[Saved entries]
----
/-- R234: an RD cycle with a frame on the pins reads that frame after its host request. -/
theorem step_of_frame {s u : State} {f : Frame} (hr : s.inputs.rst = false) (hp : s.acqPhase = .rd)
    (hrsp : s.inputs.busRsp = .rdDone true f) (hu : hostStep s.beginCycle = .next u) :
    step s = andThen (exec (.frameRead f) u) fun a => .next a.actStep.endCycle := by
  have hhost := hostStep_sameOutsideHost hu
  have hursp : u.inputs.busRsp = .rdDone true f := by rw [hhost.inputs]; exact hrsp
  rw [step_of_not_rst hr, hu, andThen_next, restOfCycle, acqStep_of_frame (hhost.acqPhase.trans hp) hursp]

end Sys2Proof.Machine

namespace Sys2Proof.Proofs

open Sys2Proof.Machine

/-- Settles O3, by the operation: the eight of the HREQ map by their opcode, `cmdOn` by its byte not being 0x00. -/
theorem decodeOfEncodeIsTheOperation : Obligations.DecodeOfEncodeIsTheOperation := by
  intro i p hwf hp
  cases i with
  | nop a d => exact decode_of_encode_hreqInstr 0b000#3 a d hp
  | humRead a d => exact decode_of_encode_hreqInstr 0b001#3 a d hp
  | cmdWrite a d => exact decode_of_encode_hreqInstr 0b010#3 a d hp
  | cmdWriteEmpty a d => exact decode_of_encode_hreqInstr 0b011#3 a d hp
  | diagRead a d => exact decode_of_encode_hreqInstr 0b100#3 a d hp
  | rsv5 a d => exact decode_of_encode_hreqInstr 0b101#3 a d hp
  | rsv6 a d => exact decode_of_encode_hreqInstr 0b110#3 a d hp
  | rsv7 a d => exact decode_of_encode_hreqInstr 0b111#3 a d hp
  | cmdOff =>
    cases hp
    rfl
  | cmdOn c =>
    cases hp
    rw [decode_cmdb, if_neg (wellFormed_cmdOn.mp hwf)]
  | trigWrite =>
    cases hp
    rfl
  | frameRead f =>
    cases hp
    rw [decode, Frame.ofBits_toBits]
  | notifyHum v =>
    cases hp
    rfl
  | busReadyCheck | crc8 | frameCheck | frameParse | decodeT | decodeRh | encode | settleWait | periodWait => cases hp

/-- Settles O2: the row of a word is that of its OP, and the mask keeps OP. -/
theorem hreqRowsSplitTheWordSpace : Obligations.HreqRowsSplitTheWordSpace := by
  intro w
  refine ⟨_, tableRow_decodeHreq w, hreq_mask w, fun v r' hr' hmatch => ?_⟩
  rw [tableRow_decodeHreq, Option.some.injEq] at hr'
  subst hr'
  rw [hreq_mask] at hmatch
  rw [hmatch]

/-- Settles O4, by the port. -/
theorem encodeOfDecodeIsTheWord : Obligations.EncodeOfDecodeIsTheWord := by
  intro p i h
  cases p with
  | hreq w =>
    cases h
    exact ⟨wellFormed_hreqInstr .., encode_decodeHreq w⟩
  | cmdb c =>
    cases h
    exact wellFormed_encode_decodeCmdb c
  | busw w =>
    obtain ⟨rfl, rfl⟩ := decode_busw_eq_instr.mp h
    exact ⟨rfl, rfl⟩
  | busr w =>
    cases h
    exact ⟨rfl, by rw [encode, Frame.toBits_ofBits]⟩
  | notif v =>
    cases h
    exact ⟨rfl, rfl⟩

/-- Settles O10: an operation by its arms, a cycle as reset or its three agents, runs by induction on their length. -/
theorem nothingStopsTheMachine : Obligations.NothingStopsTheMachine :=
  ⟨exec_complete, step_complete, fun s n => exists_runs n s⟩

/-- Settles O33: a cycle begins with no request, so one at its end is the loop's. -/
theorem busRequestsAreTheTwoOfTheSpec : Obligations.BusRequestsAreTheTwoOfTheSpec := by
  intro s hr
  obtain ⟨u, hu⟩ := hostStep_complete s.beginCycle
  have hloop := step_sameLoop hu
  have hcases := acqNext_busReq_cases s.beginCycle
  simp only [State.beginCycle_acqPhase, State.beginCycle_acqCnt, State.beginCycle_inputs,
    State.beginCycle_outputs] at hcases
  refine ⟨_, step_of_hostStep hr hu, ?_⟩
  rw [hloop.busReq, State.outstanding, State.outstanding, hloop.acqPhase]
  rcases hcases with ⟨hp, hb, hnext, hreq⟩ | ⟨hp, hc, hnext, hreq⟩ | ⟨hwrite, hread, hreq⟩
  · refine ⟨fun a bs => ?_, ?_, ?_⟩
    · simp [hreq, hp, hb, eq_comm (a := a), eq_comm (a := bs)]
    · simp [hreq, hp]
    · simp [hp, hnext]
  · refine ⟨?_, fun a n => ?_, ?_⟩
    · simp [hreq, hp]
    · simp [hreq, hp, hc, eq_comm (a := a), eq_comm (a := n)]
    · simp [hp, hnext]
  · simp [hreq, hwrite, hread]

/-- Settles O1: each HREQ word is the concatenation of its fields; the other words decode by their port. -/
theorem wordsReadAsTheTablesSay : Obligations.WordsReadAsTheTablesSay :=
  ⟨decodeHreq_hreqWord 0b000#3 0#5 0xFF#8, decodeHreq_hreqWord 0b001#3 0x1F#5 0xFF#8,
    decodeHreq_hreqWord 0b010#3 0x1F#5 0x07#8, decodeHreq_hreqWord 0b011#3 0#5 0#8,
    decodeHreq_hreqWord 0b100#3 0x03#5 0#8, decodeHreq_hreqWord 0b101#3 0#5 0#8, decodeHreq_hreqWord 0b110#3 0#5 0#8,
    decodeHreq_hreqWord 0b111#3 0x01#5 0x23#8, rfl, rfl, rfl, rfl, rfl⟩

/-- Settles O5: the two branches of the decoder and of `decodeCmd`, and R8's durations. -/
theorem commandByteDecodes : Obligations.CommandByteDecodes :=
  ⟨decode_cmdb, if_pos rfl, fun _ hc => if_neg hc, rfl, rfl⟩

/-- Settles O6: a payload's word is R86's, and the two bytes on the air make up the value. -/
theorem hostSideMappings : Obligations.HostSideMappings :=
  ⟨decodeHreq_hreqWord 0b011#3 0#5 0#8, fun c _ => decodeHreq_commandWord c,
    fun v => ⟨_, _, rfl, (highByte_append_lowByte v).symm⟩, by decide⟩

/-- Settles O8: the sequencer's own definition, at each phase. -/
theorem sequencerRunsThePhaseOperations : Obligations.SequencerRunsThePhaseOperations := by
  intro s
  refine ⟨acqStep_of_start, fun hp => ?_, fun f => acqStep_of_frame, fun hp => ?_, fun hp => ?_⟩
  · rw [acqStep, hp]
  · rw [acqStep, hp]
  · rw [acqStep, hp]
    rfl

/-- Settles O20: the byte's row asks for the byte's command, and CMD_WRITE runs that row. -/
theorem commandByteAsksForItsSequence : Obligations.CommandByteAsksForItsSequence := by
  intro s
  refine ⟨rfl, fun c hc => ?_, fun a c => exec_cmdWrite a c s⟩
  have hrow := exec_decodeCmdb c s
  rw [decodeCmdb, if_neg hc, decodeCmd, if_neg hc] at hrow
  exact hrow

/-- Settles O57: a placed pattern sets the phase and the pins of the cycle, which then runs its operation. -/
theorem placedBusPatternsRunInTheSequencer : Obligations.PlacedBusPatternsRunInTheSequencer := by
  refine ⟨decodeTableWord_trigger, fun s => ?_, fun s w i hw hi => ?_⟩
  · rw [withFetchWord_of_port tablePort_trigger]
    obtain ⟨u, hu⟩ := hostStep_complete (s.present (.busw 0x2C06#16)).beginCycle
    exact ⟨u, hu, step_of_start_ready rfl rfl rfl hu⟩
  · rw [decodeTableWord_busr hw, Option.some.injEq] at hi
    rw [withFetchWord_of_port (tablePort_busr hw), ← hi]
    obtain ⟨u, hu⟩ := hostStep_complete (s.present (.busr (BitVec.ofNat 48 w))).beginCycle
    exact ⟨u, hu, step_of_frame rfl rfl rfl hu⟩

end Sys2Proof.Proofs

/-! PROOFS. The statements about the Bus Protocol Codec but its two decoders (40_bus_codec.md R111 to R115): which
responses a cycle ignores, CRC8 as an affine function of its bytes, and what FRAME_CHECK detects. -/

namespace Sys2Proof.Machine

/-! ### CRC8 (R112) -/

/-- R112: a shift is the plain shift and, where the top bit was set, the polynomial. -/
theorem crcShift_eq (c : Byte) : crcShift c = (c <<< 1) ^^^ (if c.msb then crcPoly else 0) := by
  unfold crcShift
  split <;> simp

theorem crcShifts_eq_iterate (n : Nat) : ∀ c : Byte, crcShifts n c = crcShift^[n] c := by
  induction n with
  | zero => exact fun c => rfl
  | succ n ih => exact fun c => ih (crcShift c)

theorem crc8_append_singleton (bs : List Byte) (b : Byte) : crc8 (bs ++ [b]) = crcByte (crc8 bs) b :=
  List.foldl_append

/-- Shifting is linear over XOR. -/
theorem crcShift_xor (c e : Byte) : crcShift (c ^^^ e) = crcShift c ^^^ crcShift e := by
  simp only [crcShift_eq, BitVec.msb_xor, BitVec.shiftLeft_xor_distrib]
  have hpoly : (if c.msb ^^ e.msb then crcPoly else 0) =
      (if c.msb then crcPoly else 0) ^^^ (if e.msb then crcPoly else 0) := by
    cases c.msb <;> cases e.msb <;> decide
  rw [hpoly]
  ac_rfl

theorem crcShifts_xor (n : Nat) : ∀ c e : Byte, crcShifts n (c ^^^ e) = crcShifts n c ^^^ crcShifts n e := by
  induction n with
  | zero => exact fun c e => rfl
  | succ n ih => exact fun c e => by simp only [crcShifts, crcShift_xor, ih]

theorem crcByte_xor (c e b g : Byte) : crcByte (c ^^^ e) (b ^^^ g) = crcByte c b ^^^ crcByte e g := by
  unfold crcByte
  rw [← crcShifts_xor]
  congr 1
  ac_rfl

/-- R113: what the error bytes `e0`, `e1` change in the CRC of a word: their own CRC from the start value 0. -/
def errorCrc (e0 e1 : Byte) : Byte := crcByte (crcByte 0x00#8 e0) e1

/-- R112: the CRC of a word with errors is the CRC without them, XOR what the errors change. -/
theorem crc8_pair_xor (d0 d1 e0 e1 : Byte) : crc8 [d0 ^^^ e0, d1 ^^^ e1] = crc8 [d0, d1] ^^^ errorCrc e0 e1 := by
  have hinit : crcInit = crcInit ^^^ 0x00#8 := rfl
  change crcByte (crcByte crcInit (d0 ^^^ e0)) (d1 ^^^ e1) = crcByte (crcByte crcInit d0) d1 ^^^ _
  rw [errorCrc, ← crcByte_xor, ← crcByte_xor, ← hinit]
----
**YOUR ASSIGNMENT**
Would you please repeat exactly the lines above, starting at the line with "intro i p hwf hp" and stopping at the line with "notifyHum v =>", both included?

**ANSWER TO THIS TASK**
  intro i p hwf hp
  cases i with
  | nop a d => exact decode_of_encode_hreqInstr 0b000#3 a d hp
  | humRead a d => exact decode_of_encode_hreqInstr 0b001#3 a d hp
  | cmdWrite a d => exact decode_of_encode_hreqInstr 0b010#3 a d hp
  | cmdWriteEmpty a d => exact decode_of_encode_hreqInstr 0b011#3 a d hp
  | diagRead a d => exact decode_of_encode_hreqInstr 0b100#3 a d hp
  | rsv5 a d => exact decode_of_encode_hreqInstr 0b101#3 a d hp
  | rsv6 a d => exact decode_of_encode_hreqInstr 0b110#3 a d hp
  | rsv7 a d => exact decode_of_encode_hreqInstr 0b111#3 a d hp
  | cmdOff =>
    cases hp
    rfl
  | cmdOn c =>
    cases hp
    rw [decode_cmdb, if_neg (wellFormed_cmdOn.mp hwf)]
  | trigWrite =>
    cases hp
    rfl
  | frameRead f =>
    cases hp
    rw [decode, Frame.ofBits_toBits]
  | notifyHum v =>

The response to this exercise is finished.